:: What you are asked to do ::
Search the records for "regionOff". Copy every line where it appears.

Top of Data in this exercise

-- ==== Sys2Proof/Decode.lean ====
section
/-! DEFINITION. Reading and writing instruction words: the common fields of R58, the formats of R61, the opcode map of
R68. A word with a 1 in a bit its row leaves zero, a code outside its range, or an unassigned opcode is no instruction
(R60). The steps of the module that are no instruction words have no encoding. -/

namespace Sys2Proof

/-- `n` bits of an instruction word from bit `lo` up (R3). -/
def fld (w : BitVec 96) (lo n : Nat) : BitVec n := w.extractLsb' lo n

/-- The instruction, when every operand bit that its row leaves unused is zero (R60). -/
def zeroIn (w : BitVec 96) (unused : BitVec 96) (i : Instr) : Option Instr :=
  if w &&& unused = 0#96 then some i else none

/-- Opcodes 0x000 to 0x01f of the opcode map (R68). -/
def decodePage0 (w : BitVec 96) : Nat → Option Instr
  | 0x000 => zeroIn w 0x3ffffffffffffffffffff (.nop)
  | 0x001 => zeroIn w 0x300000000ffffffff (.br (fld w 66 4) (fld w 76 6) (fld w 70 6) (fld w 32 32))
  | 0x003 => zeroIn w 0x3ffff00000000ffffffff (.jmp (fld w 32 32))
  | 0x004 => zeroIn w 0xfffffffffff00000000 (.jmpi (fld w 76 6) (fld w 0 32))
  | 0x005 => zeroIn w 0x3ffff00000000ffffffff (.call (fld w 32 32))
  | 0x006 => zeroIn w 0xfffffffffff00000000 (.calli (fld w 76 6) (fld w 0 32))
  | 0x007 => zeroIn w 0x3ffffffffffffffffffff (.ret)
  | 0x008 => if fld w 0 32 = 1#32 then zeroIn w 0x3ffff0000000000000000 (.loopNest (fld w 32 32)) else zeroIn w 0x3fffc00000000ffffffff (.loopLc (fld w 64 2) (fld w 32 32))
  | 0x009 => zeroIn w 0xffcffffffff00000000 (.lset (fld w 64 2) (fld w 76 6) (fld w 0 32))
  | 0x00a => zeroIn w 0x3ffc0000000000000003f (.rep (fld w 6 12) (fld w 18 6) (fld w 24 6) (fld w 30 6) (fld w 36 6) (fld w 42 28))
  | 0x00b => zeroIn w 0x3f002000000003fffffff (.lnest (fld w 72 4) (fld w 66 6) (fld w 62 3) (fld w 30 32))
  | 0x00d => zeroIn w 0x3ffff00000000fffffffe (.brq (fld w 32 32) (fld w 0 1))
  | 0x00e => zeroIn w 0x3ffffffffffffffff (.pushbq (fld w 66 4) (fld w 76 6) (fld w 70 6))
  | 0x00f => zeroIn w 0x3f03ffc07e7ffffffffff (.defer (fld w 70 6) (fld w 55 3) (fld w 51 4) (fld w 43 2))
  | 0x010 => zeroIn w 0x3f00000000fffffffc (.drain (fld w 76 6) (fld w 70 6) (fld w 32 32) (fld w 0 2))
  | 0x011 => zeroIn w 0x3ffc3ffffffffffffffff (.post (fld w 66 4))
  | 0x012 => zeroIn w 0x3ffc3ffffffffffffffff (.await (fld w 66 4))
  | 0x013 => zeroIn w 0x3f03fffc00000003fffff (.trap (fld w 70 6) (fld w 22 32))
  | 0x014 => zeroIn w 0x3ffffffc00000003fffff (.brk (fld w 22 32))
  | 0x015 => zeroIn w 0xfc0003fffffffffffff (.csrr (fld w 76 6) (fld w 54 16))
  | 0x016 => zeroIn w 0x3f000003fffffffffffff (.csrw (fld w 70 6) (fld w 54 16))
  | 0x017 => zeroIn w 0x3ffffffffffffffffffff (.fenceCore)
  | 0x018 => zeroIn w 0x3ffffffffffffffffffff (.fenceIsle)
  | 0x019 => zeroIn w 0x3ffffffffffffffffffff (.fenceMod)
  | 0x01a => zeroIn w 0x3ffffffffffffffffffff (.fenceSys)
  | 0x01c => zeroIn w 0x3ffffffffffffffffffff (.doneOp)
  | 0x01d => zeroIn w 0x3fffc03ffffffffffffff (.dbar (fld w 58 8))
  | 0x01e => zeroIn w 0xffc03ffffffffffffff (.dbarA (fld w 76 6) (fld w 58 8))
  | 0x01f => zeroIn w 0x3f03c03ffffffffffffff (.dbarW (fld w 70 6) (fld w 58 8))
  | _ => none

/-- Opcodes 0x020 to 0x03f of the opcode map (R68). -/
def decodePage1 (w : BitVec 96) : Nat → Option Instr
  | 0x020 => zeroIn w 0x2000000003fffffff (.awaitMem (fld w 76 6) (fld w 72 4) (fld w 66 6) (fld w 62 3) (fld w 30 32))
  | _ => none

/-- Opcodes 0x040 to 0x05f of the opcode map (R68). -/
def decodePage2 (w : BitVec 96) : Nat → Option Instr
  | 0x040 => zeroIn w 0xffffffffffffffff (.add (fld w 76 6) (fld w 70 6) (fld w 64 6))
  | 0x041 => zeroIn w 0xffffffffffffffff (.sub (fld w 76 6) (fld w 70 6) (fld w 64 6))
  | 0x042 => zeroIn w 0x3f (.addi (fld w 76 6) (fld w 70 6) (fld w 6 64))
  | 0x043 => zeroIn w 0xfc0000000000000003f (.li (fld w 76 6) (fld w 6 64))
  | 0x044 => zeroIn w 0x3fffffffffffffffff (.mov (fld w 76 6) (fld w 70 6))
  | 0x045 => zeroIn w 0xffffffffffffffff (.mul (fld w 76 6) (fld w 70 6) (fld w 64 6))
  | 0x046 => zeroIn w 0xffffffffffffffff (.mulhS (fld w 76 6) (fld w 70 6) (fld w 64 6))
  | 0x047 => zeroIn w 0xffffffffffffffff (.mulhZ (fld w 76 6) (fld w 70 6) (fld w 64 6))
  | 0x048 => zeroIn w 0x3ffffffffffffff (.mad (fld w 76 6) (fld w 70 6) (fld w 64 6) (fld w 58 6))
  | 0x049 => zeroIn w 0xffffffffffffffff (.divS (fld w 76 6) (fld w 70 6) (fld w 64 6))
  | 0x04a => zeroIn w 0xffffffffffffffff (.divZ (fld w 76 6) (fld w 70 6) (fld w 64 6))
  | 0x04b => zeroIn w 0xffffffffffffffff (.remS (fld w 76 6) (fld w 70 6) (fld w 64 6))
  | 0x04c => zeroIn w 0xffffffffffffffff (.remZ (fld w 76 6) (fld w 70 6) (fld w 64 6))
  | 0x04d => zeroIn w 0xffffffffffffffff (.and (fld w 76 6) (fld w 70 6) (fld w 64 6))
  | 0x04e => zeroIn w 0xffffffffffffffff (.or (fld w 76 6) (fld w 70 6) (fld w 64 6))
  | 0x04f => zeroIn w 0xffffffffffffffff (.xor (fld w 76 6) (fld w 70 6) (fld w 64 6))
  | 0x050 => zeroIn w 0xffffffffffffffff (.andn (fld w 76 6) (fld w 70 6) (fld w 64 6))
  | 0x051 => zeroIn w 0xffffffffffffffff (.shl (fld w 76 6) (fld w 70 6) (fld w 64 6))
  | 0x052 => zeroIn w 0xffffffffffffffff (.shrZ (fld w 76 6) (fld w 70 6) (fld w 64 6))
  | 0x053 => zeroIn w 0xffffffffffffffff (.shrS (fld w 76 6) (fld w 70 6) (fld w 64 6))
  | 0x054 => zeroIn w 0xffffffffffffffff (.rotl (fld w 76 6) (fld w 70 6) (fld w 64 6))
  | 0x055 => zeroIn w 0x3fffffffffffffffff (.clz (fld w 76 6) (fld w 70 6))
  | 0x056 => zeroIn w 0x3fffffffffffffffff (.ctz (fld w 76 6) (fld w 70 6))
  | 0x057 => zeroIn w 0x3fffffffffffffffff (.popc (fld w 76 6) (fld w 70 6))
  | 0x058 => zeroIn w 0xffffffffffffffff (.minS (fld w 76 6) (fld w 70 6) (fld w 64 6))
  | 0x059 => zeroIn w 0xffffffffffffffff (.minZ (fld w 76 6) (fld w 70 6) (fld w 64 6))
  | 0x05a => zeroIn w 0xffffffffffffffff (.maxS (fld w 76 6) (fld w 70 6) (fld w 64 6))
  | 0x05b => zeroIn w 0xffffffffffffffff (.maxZ (fld w 76 6) (fld w 70 6) (fld w 64 6))
  | 0x05c => zeroIn w 0xe3ffffffffffffff (.sel (fld w 76 6) (fld w 70 6) (fld w 64 6) (fld w 58 3))
  | 0x05d => zeroIn w 0x38000fc3fffffffffffff (.cmp (fld w 54 4) (fld w 76 3) (fld w 70 6) (fld w 64 6))
  | 0x05e => zeroIn w 0x38000000000000000003f (.cmpi (fld w 66 4) (fld w 76 3) (fld w 70 6) (fld w 6 60))
  | 0x05f => zeroIn w 0x38e38fc3fffffffffffff (.pmix (fld w 76 3) (fld w 70 3) (fld w 64 3) (fld w 54 4))
  | _ => none
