-- ==== Sys2Proof/Machine/Images.lean ====
section
/-! DEFINITION. The context image: writing it (R373-R378) and restoring cores and rings from it (R379). -/

namespace Sys2Proof.Machine

/-! ### Layout -/

/-- The bytes of a core region (R377). -/
def regionSize : Nat := 0x8E000

/-- The offset of a core's region (R375). -/
def regionOff (o c : Nat) : Nat := 0x30000 + (1200 * o + c) * regionSize

/-- The bytes of a ring record: its head and its slots (R375). -/
def Ring.recordSize (r : Ring) : Nat := 64 + r.nslot.toNat * r.slotSize

/-- A launch's rings, by square and ring index (R373). -/
def Hw.ringsOf (h : Hw) (lid : Nat) : List (Nat × Ring) := h.rings.filter (fun e => e.2.v && e.2.owner.toNat == lid)

/-- RINGOFF (R375). -/
def ringOff (maxisl : Nat) : Nat := 0x30000 + 1200 * maxisl * regionSize

/-- A TBDIR entry's 32 bits (R157). -/
def tbdirWord (k : Core) (i : Nat) : Nat :=
  match tabFind k.tbdir i with
  | some (n, g) => 2 ^ 31 + n.toNat * 2 ^ 15 + g.toNat
  | none => 0

/-- 16 granule bits of a line as a number. -/
def lineBits (s : List Nat) (k : Nat) : Nat := packBits (fun i => setHas s (k / 16 + i)) 16 0

/-- A line's metadata word (R377). -/
def Hw.lineWord (h : Hw) (k : Nat) : Nat :=
  lineBits h.full k + 2 ^ 16 * lineBits h.tags k + 2 ^ 32 * lineBits h.pmark k

/-- A piece of an image: offset and bytes. -/
structure ImgPart where
  off : Nat
  bytes : List Byte

/-! ### Writing an image -/

/-- The parts of a core's region: every line, or the dirty ones (R374, R377, R378). -/
def Hw.coreParts (h : Hw) (o : Nat) (co : CoreId) (full : Bool) : List ImgPart :=
  let k := h.core co
  let at_ := regionOff o co.core
  let due := fun (key : Nat) => full || k.allDirty || setHas h.dirty (key / 256)
  let lines := (List.range 2048).flatMap (fun i =>
    let key := localKey co (256 * i)
    if due key then [⟨at_ + 256 * i, h.bytes key 256⟩, ⟨at_ + 0x80000 + 8 * i, leBytes 8 (h.lineWord key)⟩] else [])
  let slots := (List.range 128).flatMap (fun j =>
    let key := slotKey co 0 0 0 + 256 * j
    if due key then [⟨at_ + 0x84000 + 256 * j, h.bytes key 256⟩] else [])
  let dir := if full || k.allDirty || k.dirtyDir then
      [⟨at_ + 0x8C000, (List.range 2048).flatMap (fun i => leBytes 4 (tbdirWord k i))⟩]
    else []
  lines ++ slots ++ dir

/-- An isle record (R377). -/
def Hw.isleRecord (h : Hw) (isle : Nat) : List Byte :=
  let a := fun (i : Nat) => h.arr isle i
  leBytes 2 isle
    ++ (List.range 150).map (fun i => BitVec.ofNat 8 ((a (2 * i)).cores.toNat + 16 * (a (2 * i + 1)).cores.toNat))
    ++ (List.range 300).map (fun i => BitVec.ofNat 8 ((a i).segs.toNat + (if (a i).calNow = 4 then 0 else 16)))
    ++ List.replicate 60 0

/-- A ring record (R375). -/
def Hw.ringRecord (h : Hw) (key : Nat) (r : Ring) : List Byte :=
  let site := key / 1024
  leBytes 2 site ++ leBytes 2 (key % 1024) ++ List.replicate 12 0 ++ leBytes 16 r.bits ++ List.replicate 32 0
    ++ h.bytes (streamKey site (256 * r.base.toNat)) (r.nslot.toNat * r.slotSize)

/-- Pieces one after another from an offset on. -/
def partsFrom (off : Nat) : List (List Byte) → List ImgPart
  | [] => []
  | b :: t => ⟨off, b⟩ :: partsFrom (off + b.length) t

/-- An image header (R376). -/
def Hw.imageHeader (h : Hw) (l : Launch) (valid full : Bool) (nring ncont contOff bytes : Nat) : List Byte :=
  leBytes 4 1 ++ leBytes 1 valid.toNat ++ leBytes 1 full.toNat ++ leBytes 2 l.lid ++ leBytes 8 l.seed.toNat
    ++ leBytes 8 l.ttva ++ leBytes 8 l.frame.toNat ++ leBytes 2 l.fidx ++ leBytes 1 (l.mode.toNat % 8) ++ leBytes 1 0
    ++ leBytes 2 l.isles.length ++ leBytes 2 l.minisl ++ leBytes 2 l.maxisl ++ leBytes 6 0 ++ leBytes 8 l.slips.toNat
    ++ leBytes 4 l.slipIdx.toNat ++ leBytes 4 nring ++ leBytes 8 (ringOff l.maxisl) ++ leBytes 4 ncont ++ leBytes 4 0
    ++ leBytes 8 contOff ++ leBytes 8 bytes ++ leBytes 8 h.tick.toNat ++ List.replicate 152 0

/-- Bytes of an image are written for a packet: within the grant, as R357 says. -/
def Hw.writeGrant (h : Hw) (l : Launch) (va : Nat) (bs : List Byte) : Bool × Hw :=
  if l.grants va bs.length pSt then h.writeVa (quayMaster l.q l.pkey) l.rootpa va bs else (false, h)

/-- Parts are written in order; the first that cannot be written stops the rest (R378). -/
def Hw.writeParts (h : Hw) (l : Launch) (img : Nat) : List ImgPart → Bool × Hw
  | [] => (true, h)
  | p :: t =>
    match h.writeGrant l (img + p.off) p.bytes with
    | (true, h) => h.writeParts l img t
    | (false, h) => (false, h)

/-- A core's dirty bits are cleared once its lines are in an image (R374); whether it is in prepared state stays known. -/
def Hw.clearDirty (h : Hw) (co : CoreId) : Hw :=
  (h.clearLines co).onCore co (fun k => { k with used := h.touched co, dirtyDir := false, allDirty := false })

/-- THE IMAGE OF A LAUNCH IS WRITTEN (R373-R378); false when its write stops early, and VALID stays 0. -/
def Hw.writeImage (h : Hw) (l : Launch) (img : Nat) : Bool × Hw :=
  let h := (h.launchCores l).foldl (fun h co => if (h.core co).prepFor == some l.lid then h else h.prepareFor l co) h
  let full := l.lastimg != some img
  let ords := (List.range l.isles.length).zip l.isles
  let cores := ords.flatMap (fun x => (h.isleCores x.2).map (fun co => (x.1, co)))
  let rings := h.ringsOf l.lid
  let contOff := ringOff l.maxisl + rings.foldl (fun n e => n + e.2.recordSize) 0
  let parts := ords.map (fun x => (⟨0x100 + 512 * x.1, h.isleRecord x.2⟩ : ImgPart))
    ++ cores.flatMap (fun x => h.coreParts x.1 x.2 full)
    ++ partsFrom (ringOff l.maxisl) (rings.map (fun e => h.ringRecord e.1 e.2))
    ++ partsFrom contOff (l.conts.map ContRec.bytes)
  let total := 256 + parts.foldl (fun n p => n + p.bytes.length) 0
  let head := fun (h : Hw) (v : Bool) (bytes : Nat) =>
    h.writeGrant l img (h.imageHeader l v full rings.length l.conts.length contOff bytes)
  match head h false 0 with
  | (false, h) => (false, h)
  | (true, h) =>
    match h.writeParts l img parts with
    | (false, h) => (false, h)
    | (true, h) =>
      let h := cores.foldl (fun h x => h.clearDirty x.2) h
      head h true total

/-! ### Restoring -/

/-- A little-endian field of bytes. -/
def fieldAt (bs : List Byte) (off n : Nat) : Nat := leNat ((bs.drop off).take n)

/-- A saved tag may come back (R379): its capability lies in a root, in the core's arena or in a code window. -/
def Launch.mayTag (l : Launch) (bits : BitVec 128) : Bool :=
  let c : CReg := { bits := bits, tag := true }
  let arena := mkCap 1 (pLd ||| pSt ||| pLc ||| pSc) 0 (2 ^ 19) 0
  let windows := [0, 1, 2].map (fun r => codeCap pLd (l.woff.getD r 0) (l.wlen.getD r 0))
  (arena :: windows ++ l.roots).any (fun r => c.le r)

/-- Granule bits of a line are set from a metadata word. -/
def setLine (word sh k : Nat) (s : List Nat) : List Nat :=
  (List.range 16).foldl (fun s i => setPut (word / 2 ^ (sh + i) % 2 == 1) (k / 16 + i) s) s

/-- A core takes the contents of its region (R377, R379). -/
def Hw.restoreCore (h : Hw) (l : Launch) (co : CoreId) (bs : List Byte) : Hw :=
  let h := h.write (localKey co 0) (bs.take 0x80000)
  let h := h.write (slotKey co 0 0 0) ((bs.drop 0x84000).take 0x8000)
  let h := (List.range 2048).foldl (fun h i =>
    let w := fieldAt bs (0x80000 + 8 * i) 8
    let k := localKey co (256 * i)
    let t := (List.range 16).foldl (fun t j =>
      if w / 2 ^ (16 + j) % 2 = 1 ∧ l.mayTag (BitVec.ofNat 128 (fieldAt bs (256 * i + 16 * j) 16)) then t + 2 ^ j else t) 0
    { h with full := setLine w 0 k h.full, tags := setLine t 0 k h.tags, pmark := setLine w 32 k h.pmark }) h
  let dir := (List.range 2048).filterMap (fun i =>
    let w := fieldAt bs (0x8C000 + 4 * i) 4
    if w / 2 ^ 31 = 1 then some (i, (BitVec.ofNat 12 (w / 2 ^ 15), BitVec.ofNat 15 w)) else none)
  (h.onCore co (fun k => { k with tbdir := dir, prepFor := some l.lid, used := true })).clearDirty co

/-- A ring of a record returns to its square and index, with its slots (R379). -/
def Hw.restoreRing (h : Hw) (bs : List Byte) : Hw :=
  let site := fieldAt bs 0 2
  let v := fieldAt bs 16 16
  let r : Ring := {
    putseq := BitVec.ofNat 32 (v / 2 ^ 96), getseq := BitVec.ofNat 32 (v / 2 ^ 64), nslot := BitVec.ofNat 16 (v / 2 ^ 48)
    slog := BitVec.ofNat 4 (v / 2 ^ 44), base := BitVec.ofNat 15 (v / 2 ^ 25), owner := BitVec.ofNat 16 (v / 2 ^ 4)
    ccl := v / 8 % 2 == 1, pcl := v / 4 % 2 == 1, v := v % 2 == 1 }
  (h.onRing site (fieldAt bs 2 2) (fun _ => r)).write (streamKey site (256 * r.base.toNat)) (bs.drop 64)

/-- The ring records of an image, one after another, as a reading gives bytes at an address; none when one cannot be read. -/
def readRings (read : Nat → Nat → Option (List Byte)) : Nat → Nat → Option (List (List Byte))
  | 0, _ => some []
  | n + 1, va =>
    match read va 64 with
    | none => none
    | some head =>
      let size := 64 + fieldAt head 22 2 * 2 ^ (fieldAt head 21 1 / 16 + 8)
      match read va size, readRings read n (va + size) with
      | some bs, some t => some (bs :: t)
      | _, _ => none

/-- The continuation record that 64 bytes hold (R261). -/
def ContRec.ofBytes (lid : Nat) (bs : List Byte) : ContRec :=
  { lid := lid, old := BitVec.ofNat 64 (fieldAt bs 0 8), addr := fieldAt bs 8 8, cmp := BitVec.ofNat 64 (fieldAt bs 16 8)
    new := BitVec.ofNat 64 (fieldAt bs 24 8), ptask := fieldAt bs 32 4, piter := fieldAt bs 36 4
    name := fieldAt bs 40 2 % 4096, rtag := fieldAt bs 42 2 % 4096, wave := fieldAt bs 44 1, round := fieldAt bs 45 1
    eng := fieldAt bs 46 1 == 1, seq := fieldAt bs 48 4 }

end Sys2Proof.Machine
end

Bottom of Data in this exercise

:: Result ::
def regionOff (o c : Nat) : Nat := 0x30000 + (1200 * o + c) * regionSize
  let at_ := regionOff o co.core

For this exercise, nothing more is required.